Newsday
May 16, 2004

U.S. Stops Black-Market Cuban Television

 
By JOHN RICE
Associated Press Writer

HAVANA -- The U.S. government believes Cubans should see more of America on television, and for years, Cubans have been happily complying -- cobbling together clandestine satellite systems to pick up everything from the World Series to soap operas. No longer. Most of these systems have been silenced -- not by Fidel Castro but by an American company's war on TV piracy.

"We're sad because we cannot reach our people with so much happiness," said Crystal Larraondo, executive assistant for Los Fonomemecos, the Miami-based Cuban-American comedy team whose show was popular here.

In late April, DirecTV, based in El Segundo, Calif., changed its decoder cards to halt widespread piracy in the United States.

By chance, it knocked out most of Cuba's pirates too.

Hans de Salas, research associate at the University of Miami's Institute for Cuban and Cuban-American studies, called it "an unexpected gift for the Castro government."

But DirecTV had no choice but to go by the book, said Robert G. Mercer, its public relations director.

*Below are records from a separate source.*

-- ==== Sys2Proof/Laws/MemXlate.lean ====
section
/-! SUPPORT. Every operation and command of Machine/Xlate.lean keeps the canonical form of memory; where it writes
no memory, memory is as before. -/

set_option maxRecDepth 4000

namespace Sys2Proof.Machine

@[simp] theorem setTransReg_mem (s : State) (inst o v : Nat)  :
    (setTransReg s inst o v).mem = s.mem := by
  unfold setTransReg
  rfl

@[simp] theorem useDc_mem (s : State) (inst dev : Nat)  :
    (useDc s inst dev).2.mem = s.mem := by
  unfold useDc
  (repeat' split) <;> grind

@[simp] theorem walkFill_mem (s : State) (w : Option Nat) (pa : Nat) (hs : s.mem.wf = true) :
    (walkFill s w pa).mem.wf = true := by
  unfold walkFill
  (repeat' split) <;> simp_all

@[simp] theorem walkSet_mem (s : State) (w : Option Nat) (pa v : Nat) (hs : s.mem.wf = true) :
    (walkSet s w pa v).mem.wf = true := by
  unfold walkSet
  (repeat' split) <;> simp_all

@[simp] theorem walkEffects_mem (s : State) (w : Option Nat) (x : Stage) (hs : s.mem.wf = true) :
    (walkEffects s w x).mem.wf = true := by
  unfold walkEffects
  (repeat' split) <;> simp_all (maxDischargeDepth := 6)

@[simp] theorem queueFault_mem (s : State) (inst dev : Nat) (pid : Option Nat) (va : Nat) (k : AccKind) (f : WalkFail) (hs : s.mem.wf = true) :
    (queueFault s inst dev pid va k f).mem.wf = true := by
  unfold queueFault
  (repeat' split) <;> grind [homeWrite_mem, setTransReg_mem]

@[simp] theorem xlate_mem (s : State) (w : Option Nat) (inst dev : Nat) (pid : Option Nat) (va : Nat) (k : AccKind) (hs : s.mem.wf = true) :
    (xlate s w inst dev pid va k).2.mem.wf = true := by
  unfold xlate
  (repeat' split) <;> grind [queueFault_mem, useDc_mem, walkEffects_mem]

end Sys2Proof.Machine
end

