-- ==== Sys2Proof/Laws/MemObjects.lean ====
section
/-! SUPPORT. Every operation and command of Machine/Objects.lean keeps the canonical form of memory; where it writes
no memory, memory is as before. -/

set_option maxRecDepth 4000

namespace Sys2Proof.Machine

@[simp] theorem odPut_mem (s : State) (k : Nat) (v : List Byte)  :
    (odPut s k v).mem = s.mem := by
  unfold odPut
  rfl

@[simp] theorem putAtStep_mem (s : State) (step : Nat) (l : List (Nat × List Byte))  :
    (putAtStep s step l).mem = s.mem := by
  unfold putAtStep
  repeat' (first | with_reducible assumption | with_reducible rfl | with_reducible first | (apply foldl_eqm <;> intros) | (apply foldl_eqm_snd <;> intros) | (apply foldl_eqm_fst <;> intros) | simp only [odPut_mem] | split | dsimp only)

@[simp] theorem putNow_mem (s : State) (k : Nat) (v : List Byte)  :
    (putNow s k v).mem = s.mem := by
  unfold putNow
  (repeat' split) <;> simp

@[simp] theorem takeStaged_mem (s : State) (step : Nat)  :
    (takeStaged s step).mem = s.mem := by
  unfold takeStaged
  (repeat' split) <;> grind [putAtStep_mem]

end Sys2Proof.Machine
end

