-- ==== Sys2Proof/Laws/MemNvme.lean ====
section
/-! SUPPORT. Every operation and command of Machine/Nvme.lean keeps the canonical form of memory; where it writes
no memory, memory is as before. -/

set_option maxRecDepth 4000

namespace Sys2Proof.Machine

@[simp] theorem dmaWrite_mem (s : State) (ctx va : Nat) (d : List PByte) (hs : s.mem.wf = true) :
    (dmaWrite s ctx va d).2.mem.wf = true := by
  unfold dmaWrite
  (repeat' (first | with_reducible assumption | with_reducible first | (apply foldl_mem <;> intros) | (apply foldl_mem_snd <;> intros) | (apply foldl_mem_fst <;> intros) | split)) <;> grind [homeWrite_mem, vPieces_mem]

@[simp] theorem nvFinish_mem (s : State) (r : NvReq) (status : Nat) (err : Bool) (hs : s.mem.wf = true) :
    (nvFinish s r status err).mem.wf = true := by
  unfold nvFinish
  simp_all

@[simp] theorem nvEmit_mem (s : State) (c : NvCmd)  :
    (nvEmit s c).mem = s.mem := by
  unfold nvEmit
  rfl

@[simp] theorem nvTake_mem (unit : Nat) (s : State) (addr : Nat) (hs : s.mem.wf = true) :
    (nvTake unit s addr).mem.wf = true := by
  unfold nvTake
  (repeat' split) <;> grind [nvFinish_mem]

theorem execNvmeRingPoll_mem (unit ring : Nat) (s : State) (hs : s.mem.wf = true) :
    ∀ t, execNvmeRingPoll unit ring s = .next t → t.mem.wf = true := by
  intro t ht
  unfold execNvmeRingPoll at ht
  simp only [ok, Host.Outcome.next.injEq] at ht
  subst ht
  (repeat' (first | with_reducible assumption | (with_reducible (apply foldl_mem) <;> intros) | (with_reducible (apply foldl_mem_snd) <;> intros) | (with_reducible (apply foldl_mem_fst) <;> intros) | (with_reducible (apply issue_mem) <;> intros) | (with_reducible (apply issueRly_mem) <;> intros) | (with_reducible (apply frameGate_mem) <;> intros) | split | dsimp only)) <;> first | with_reducible assumption | (simp_all (maxDischargeDepth := 6); done) | ((repeat' (first | with_reducible assumption | with_reducible rfl | (with_reducible (apply foldl_mem) <;> intros) | (with_reducible (apply foldl_mem_snd) <;> intros) | (with_reducible (apply foldl_mem_fst) <;> intros) | (with_reducible (apply issue_mem) <;> intros) | (with_reducible (apply issueRly_mem) <;> intros) | (with_reducible (apply frameGate_mem) <;> intros) | (with_reducible apply ite_wf) | (with_reducible apply nvTake_mem) | (with_reducible apply physWrite_mem) | split | dsimp only)) <;> done) | (grind [nvTake_mem, physWrite_mem, memWrite_wf, memPut_wf, poisonGran_wf, zeroSpan_wf])

@[simp] theorem nvSend_mem (s : State) (r : NvReq) (d : List PByte) (hs : s.mem.wf = true) :
    (nvSend s r d).mem.wf = true := by
  unfold nvSend
  (repeat' split) <;> simp_all

@[simp] theorem nvPlain_mem (s : State) (unit op : Nat) (hs : s.mem.wf = true) :
    (nvPlain s unit op).mem.wf = true := by
  unfold nvPlain
  (repeat' split) <;> simp_all

@[simp] theorem nvWriteReq_mem (s : State) (unit op : Nat) (hs : s.mem.wf = true) :
    (nvWriteReq s unit op).mem.wf = true := by
  unfold nvWriteReq
  (repeat' split) <;> grind [nvFinish_mem, nvSend_mem, uRead_mem]

theorem execNvmeRead_mem (unit : Nat) (s : State) (hs : s.mem.wf = true) :
    ∀ t, execNvmeRead unit s = .next t → t.mem.wf = true :=
  next_wf (by
    (repeat' split) <;> grind [nvFinish_mem, nvSend_mem, vPieces_mem])

theorem execNvmeWrite_mem (unit : Nat) (s : State) (hs : s.mem.wf = true) :
    ∀ t, execNvmeWrite unit s = .next t → t.mem.wf = true :=
  next_wf (by
    simp_all)

theorem execNvmeWriteFua_mem (unit : Nat) (s : State) (hs : s.mem.wf = true) :
    ∀ t, execNvmeWriteFua unit s = .next t → t.mem.wf = true :=
  next_wf (by
    simp_all)

theorem execNvmeFlush_mem (unit : Nat) (s : State) (hs : s.mem.wf = true) :
    ∀ t, execNvmeFlush unit s = .next t → t.mem.wf = true :=
  next_wf (by
    simp_all)

theorem execNvmeDeallocate_mem (unit : Nat) (s : State) (hs : s.mem.wf = true) :
    ∀ t, execNvmeDeallocate unit s = .next t → t.mem.wf = true :=
  next_wf (by
    simp_all)

theorem execNvmeWriteZeroes_mem (unit : Nat) (s : State) (hs : s.mem.wf = true) :
    ∀ t, execNvmeWriteZeroes unit s = .next t → t.mem.wf = true :=
  next_wf (by
    simp_all)

@[simp] theorem nvResend_mem (s : State) (r : NvReq) (hs : s.mem.wf = true) :
    (nvResend s r).mem.wf = true := by
  unfold nvResend
  (repeat' split) <;> grind [nvFinish_mem, nvSend_mem, uRead_mem]

theorem execNvmeCompletion_mem (unit id status : Nat) (data : List Byte) (s : State) (hs : s.mem.wf = true) :
    ∀ t, execNvmeCompletion unit id status data s = .next t → t.mem.wf = true :=
  next_wf (by
    (repeat' split) <;> simp_all)

end Sys2Proof.Machine
end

"While we understand they have a different motivation than the individuals who are stealing our signal in the U.S., they are still receiving our programming without our authorization and in a part of the world where we do not have a license to operate," he told The Associated Press.

"We have an obligation to our legitimate customers and programming partners to target and take off-line anyone who is using an illegally modified access card," he said.

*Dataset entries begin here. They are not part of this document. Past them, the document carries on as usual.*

@[simp] theorem loseLine_mem (s : State) (agent line : Nat) (hs : s.mem.wf = true) :
    (loseLine s agent line).mem.wf = true := by
  unfold loseLine
  (repeat' (first | with_reducible assumption | with_reducible rfl | with_reducible first | (apply foldl_mem <;> intros) | (apply foldl_mem_snd <;> intros) | (apply foldl_mem_fst <;> intros) | simp only [note_mem, setDir_mem] | (with_reducible apply ite_wf) | split | dsimp only)) <;> simp_all (maxDischargeDepth := 6)

@[simp] theorem finishLost_mem (s : State) (id : Nat) (hs : s.mem.wf = true) :
    (finishLost s id).mem.wf = true := by
  unfold finishLost
  (repeat' (first | with_reducible assumption | with_reducible rfl | with_reducible first | (apply foldl_mem <;> intros) | (apply foldl_mem_snd <;> intros) | (apply foldl_mem_fst <;> intros) | simp only [closeDir_mem, modHarn_mem, note_mem] | (with_reducible apply ite_wf) | (with_reducible apply loseLine_mem) | (with_reducible apply settleHarn_mem) | split | dsimp only)) <;> simp_all (maxDischargeDepth := 6)

theorem execForward_mem (agent pa : Nat) (s : State) (hs : s.mem.wf = true) :
    ∀ t, execForward agent pa s = .next t → t.mem.wf = true :=
  next_wf (by
    (repeat' split) <;> grind [finishLost_mem, modHarn_mem, serveForward_mem, takeMsg_mem])

theorem execInvalidation_mem (agent pa : Nat) (s : State)  :
    ∀ t, execInvalidation agent pa s = .next t → t.mem = s.mem :=
  next_eq (by
    (repeat' split) <;> grind [dropCopy_mem, modHarn_mem, serveInval_mem, takeMsg_mem])

theorem execInvalidationAck_mem (agent pa : Nat) (s : State) (hs : s.mem.wf = true) :
    ∀ t, execInvalidationAck agent pa s = .next t → t.mem.wf = true :=
  next_wf (by
    (repeat' split) <;> grind [finishLost_mem, modHarn_mem, progress_mem, setTxn_mem, settleHarn_mem, takeMsg_mem])

theorem execCompletionAck_mem (agent pa : Nat) (s : State) (hs : s.mem.wf = true) :
    ∀ t, execCompletionAck agent pa s = .next t → t.mem.wf = true :=
  next_wf (by
    (repeat' split) <;> grind [closeTxn_mem, takeMsg_mem])

theorem execRetry_mem (agent pa : Nat) (s : State)  :
    ∀ t, execRetry agent pa s = .next t → t.mem = s.mem :=
  next_eq (by
    (repeat' split) <;> simp)

@[simp] theorem grantNext_mem (s : State) (home : Nat)  :
    (grantNext s home).mem = s.mem := by
  unfold grantNext
  (repeat' split) <;> simp

theorem execGrant_mem (home : Nat) (s : State)  :
    ∀ t, execGrant home s = .next t → t.mem = s.mem :=
  next_eq (by
    simp)

theorem execRelease_mem (home num agent : Nat) (s : State) (hs : s.mem.wf = true) :
    ∀ t, execRelease home num agent s = .next t → t.mem.wf = true :=
  next_wf (by
    simp_all)

theorem execCreditLapse_mem (home num : Nat) (s : State) (hs : s.mem.wf = true) :
    ∀ t, execCreditLapse home num s = .next t → t.mem.wf = true :=
  next_wf (by
    (repeat' split) <;> simp_all)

The few Cubans who use the Dish TV system of U.S.-based EchoStar aren't yet affected, and EchoStar spokesman Steve Cox wouldn't reveal details about possible security updates there. Shifting from DirecTV to Dish would require a different decoder box -- one of the hardest pieces of TV hardware to obtain here.

The U.S. government's Office of Cuba Broadcasting targets the island with its own station, Television Marti, but its broadcasts are jammed by Castro's regime. It tried the satellite route, but few Cubans can pick up its signals, which use a different technology and satellite from those used by DirecTV.

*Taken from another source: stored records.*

/-! modMail -/

@[simp] theorem modMail_pending (s : State) (c : Nat) (f : Mailbox → Mailbox) : (modMail s c f).pending = s.pending := rfl
@[simp] theorem modMail_free (s : State) (c : Nat) (f : Mailbox → Mailbox) : (modMail s c f).free = s.free := rfl
@[simp] theorem modMail_stamp (s : State) (c : Nat) (f : Mailbox → Mailbox) : (modMail s c f).stamp = s.stamp := rfl
@[simp] theorem modMail_map (s : State) (c : Nat) (f : Mailbox → Mailbox) : (modMail s c f).map = s.map := rfl
@[simp] theorem modMail_slots (s : State) (c : Nat) (f : Mailbox → Mailbox) : (modMail s c f).slots = s.slots := rfl
@[simp] theorem modMail_rein (s : State) (c : Nat) (f : Mailbox → Mailbox) : (modMail s c f).rein = s.rein := rfl
@[simp] theorem modMail_engines (s : State) (c : Nat) (f : Mailbox → Mailbox) : (modMail s c f).engines = s.engines := rfl
@[simp] theorem modMail_attrCmd (s : State) (c : Nat) (f : Mailbox → Mailbox) : (modMail s c f).attrCmd = s.attrCmd := rfl
@[simp] theorem modMail_harn (s : State) (c : Nat) (f : Mailbox → Mailbox) : (modMail s c f).harn = s.harn := rfl
@[simp] theorem modMail_hcnt (s : State) (c : Nat) (f : Mailbox → Mailbox) : (modMail s c f).hcnt = s.hcnt := rfl
@[simp] theorem modMail_cmb (s : State) (c : Nat) (f : Mailbox → Mailbox) : (modMail s c f).cmb = s.cmb := rfl
@[simp] theorem modMail_trans (s : State) (c : Nat) (f : Mailbox → Mailbox) : (modMail s c f).trans = s.trans := rfl
@[simp] theorem modMail_offload (s : State) (c : Nat) (f : Mailbox → Mailbox) : (modMail s c f).offload = s.offload := rfl
@[simp] theorem modMail_ctxs (s : State) (c : Nat) (f : Mailbox → Mailbox) : (modMail s c f).ctxs = s.ctxs := rfl
@[simp] theorem modMail_padRanges (s : State) (c : Nat) (f : Mailbox → Mailbox) : (modMail s c f).padRanges = s.padRanges := rfl
@[simp] theorem modMail_raised (s : State) (c : Nat) (f : Mailbox → Mailbox) : (modMail s c f).raised = s.raised := rfl
@[simp] theorem modMail_ost (s : State) (c : Nat) (f : Mailbox → Mailbox) : (modMail s c f).ost = s.ost := rfl
@[simp] theorem modMail_rly (s : State) (c : Nat) (f : Mailbox → Mailbox) : (modMail s c f).rly = s.rly := rfl
@[simp] theorem modMail_team (s : State) (c : Nat) (f : Mailbox → Mailbox) : (modMail s c f).team = s.team := rfl
@[simp] theorem modMail_gens (s : State) (c : Nat) (f : Mailbox → Mailbox) : (modMail s c f).gens = s.gens := rfl
@[simp] theorem modMail_nvme (s : State) (c : Nat) (f : Mailbox → Mailbox) : (modMail s c f).nvme = s.nvme := rfl
@[simp] theorem modMail_ckpt (s : State) (c : Nat) (f : Mailbox → Mailbox) : (modMail s c f).ckpt = s.ckpt := rfl
@[simp] theorem modMail_pads (s : State) (c : Nat) (f : Mailbox → Mailbox) : (modMail s c f).pads = s.pads := rfl
@[simp] theorem modMail_claims (s : State) (c : Nat) (f : Mailbox → Mailbox) : (modMail s c f).claims = s.claims := rfl
@[simp] theorem modMail_rings (s : State) (c : Nat) (f : Mailbox → Mailbox) : (modMail s c f).rings = s.rings := rfl
@[simp] theorem modMail_hosts (s : State) (c : Nat) (f : Mailbox → Mailbox) : (modMail s c f).hosts = s.hosts := rfl
@[simp] theorem modMail_contain (s : State) (c : Nat) (f : Mailbox → Mailbox) : (modMail s c f).contain = s.contain := rfl
@[simp] theorem modMail_power (s : State) (c : Nat) (f : Mailbox → Mailbox) : (modMail s c f).power = s.power := rfl
@[simp] theorem modMail_book (s : State) (c : Nat) (f : Mailbox → Mailbox) : (modMail s c f).book = s.book := rfl
@[simp] theorem modMail_boot (s : State) (c : Nat) (f : Mailbox → Mailbox) : (modMail s c f).boot = s.boot := rfl
@[simp] theorem modMail_lands (s : State) (c : Nat) (f : Mailbox → Mailbox) : (modMail s c f).lands = s.lands := rfl
@[simp] theorem modMail_mmio (s : State) (c : Nat) (f : Mailbox → Mailbox) : (modMail s c f).mmio = s.mmio := rfl
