/-! ### The statement -/

/-- Settles O37: what a stream sends, what each timer does, how a port comes up, and a lane's failure by its use and the spare. -/
theorem relayTimersPortsAndPackets : Obligations.RelayTimersPortsAndPackets := by
  intro s k psn now port mac lane off len n m p x pt failed go used moved
  refine ⟨?packets, fun hlost t => lostFirst_of_present hlost,
    fun hclosed hfailed hpeer hlost t => lostFirst_of_lost hclosed hfailed hpeer hlost, ?retransmit, ?retry,
    execNoPathTimeout_of_down, execAckTimer_of_arrived, execProbeTimer_of_mismatch, execPortLinkUp_of_mode, ?lanes,
    execLaneSpareComplete_of_sparing⟩
  case packets =>
    intro hst hnext
    exact ⟨execPacketTransmit_of_full hst hnext, execPacketTransmit_of_demand hst hnext,
      fun i q => execPacketTransmit_of_path hst hnext⟩
  case retransmit =>
    intro h
    exact ⟨execRetransmitTimeout_of_eighth h, execRetransmitTimeout_of_again h⟩
  case retry =>
    intro hst
    exact ⟨execOpenRetryTimer_of_last hst, execOpenRetryTimer_of_again hst⟩
  case lanes =>
    intro hup hlane hnew
    exact ⟨execLaneFailure_of_unused hup hlane hnew, execLaneFailure_of_spare hup hlane hnew,
      execLaneFailure_of_no_spare hup hlane hnew⟩

end Sys2Proof.Machine
end

section
/-! Steps and streams as they end (R277, R288, R290, R293, R294, R296, R305, R306, R308, R394, R417, R497): the step's deadline and
close record, a fault of a Relay unit, and the dictionary's stream objects. -/

namespace Sys2Proof.Machine

/-! ### The deadline (R277, R288, R290, R394) -/

section
variable {s : State} {step : Nat}

theorem execStepDeadline_of_idle (h : (stepOf s step).timer = false ∨ (stepOf s step).expired = true) :
    execStepDeadline step s = .next s :=
  congrArg ok (if_pos (by simpa using h))

/-- The deadline of a step has passed. -/
def stepExpired (s : State) (step : Nat) : State := modStep s step fun y => { y with expired := true }

/-- The TEAM regions of an expired step are closed. -/
def regionsShut (s : State) (step : Nat) : State :=
  (teamRegions (stepExpired s step) step).foldl (fun t r => cmbClose t r.1 r.2.1) (stepExpired s step)

/-- What waits for a stream in MISMATCH or for an entry has ended. -/
def waitersEnded (s : State) (step : Nat) : State := endWaiting (endMismatch (regionsShut s step) step) step

/-- A bundle of a combine waits on a stream in MISMATCH (R288). -/
def combStuck (s : State) (c : GComb) : Bool := c.bundles.any fun b => match findStream s b.member 0 with
  | some k => (strm s k).st == .mismatch && (strm s k).tx.any fun m => m.bundle == some (c.id, b.num)
  | none => false

/-- A bundle of a combine waits for a stream entry (R277). -/
def combWaiting (s : State) (c : GComb) : Bool :=
  s.rly.waiting.any fun w => match w.2.2.bundle with | some b => b.1 == c.id | none => false

/-- A combine of a step, of those that the closed regions leave, has a property. -/
def combNamed (s : State) (step : Nat) (f : GComb → Bool) (c : GComb) : Bool :=
  (((regionsShut s step).rly.combs.filter fun d => d.step == step && f d).map GComb.id).contains c.id

/-- A combine completes at the deadline with what has arrived (R270, R290). -/
def combFinished (s : State) (step : Nat) (t : State) (c : GComb) : State :=
  let u := (List.range c.n).foldl (fun u r => match combOf u c.id with
    | some d => if bitAt (recStatus d r) 14 then u
        else formRecord u c.id r (bits (recStatus d r) 3 0 != bits (recStatus d r) 7 4)
    | none => u) t
  endComb u c.id (if combNamed s step (combStuck s) c then 4
    else if combNamed s step (combWaiting (regionsShut s step)) c then 6 else 0)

On May 6, President Bush promised $18 million to transmit TV Marti from a U.S. military aircraft -- a measure that a commentator on Cuban state television described as a "prologue to war."

Official Cuba also has a term for vehemently anti-communist material beamed at the island -- "media terrorism."

Anecdotal reports speak of about 10,000 satellite television dishes in Cuba, according to Joe O'Connell, spokesman for the U.S. government's International Broadcasting Bureau, which oversees Television Marti, among other operations.

Dishes serve entire families and extension lines sometimes connect them to neighboring houses. Taped programs renting for about 25 cents reach a still larger audience.

The government is determined to confine Cubans to the state broadcasting system, where Thursday night's 90-minute discussion show was devoted to "Cuba confronting the fascist policies of Bush."

Few Cubans will talk openly about the dishes: They're strictly banned for homes and police sometimes raid them to confiscate illegal antennas and fine their owners.

Yet enough money trickles into private hands from tourism and family abroad to finance a multimillion-dollar hidden TV industry.

It includes building or smuggling in satellite dishes, counterfeiting access cards, renting lines to neighbors and going door to door renting and collecting tapes of popular shows.

An antenna, decoder and counterfeited access card cost $700 to $1,200, depending on scarcity, according to several Cubans who have bought or sold them. That limits the dishes to those with a healthy supply of dollars. A typical Cuban makes about $20 a month.

A man who says he has installed 95 satellite dishes showed a reporter one hidden in a rooftop water tank. From there, he pointed to neighboring houses, counting nine other hidden dishes.

Cubans say they have seen antennas concealed behind apartment windows, in air conditioner boxes, even in a pigsty.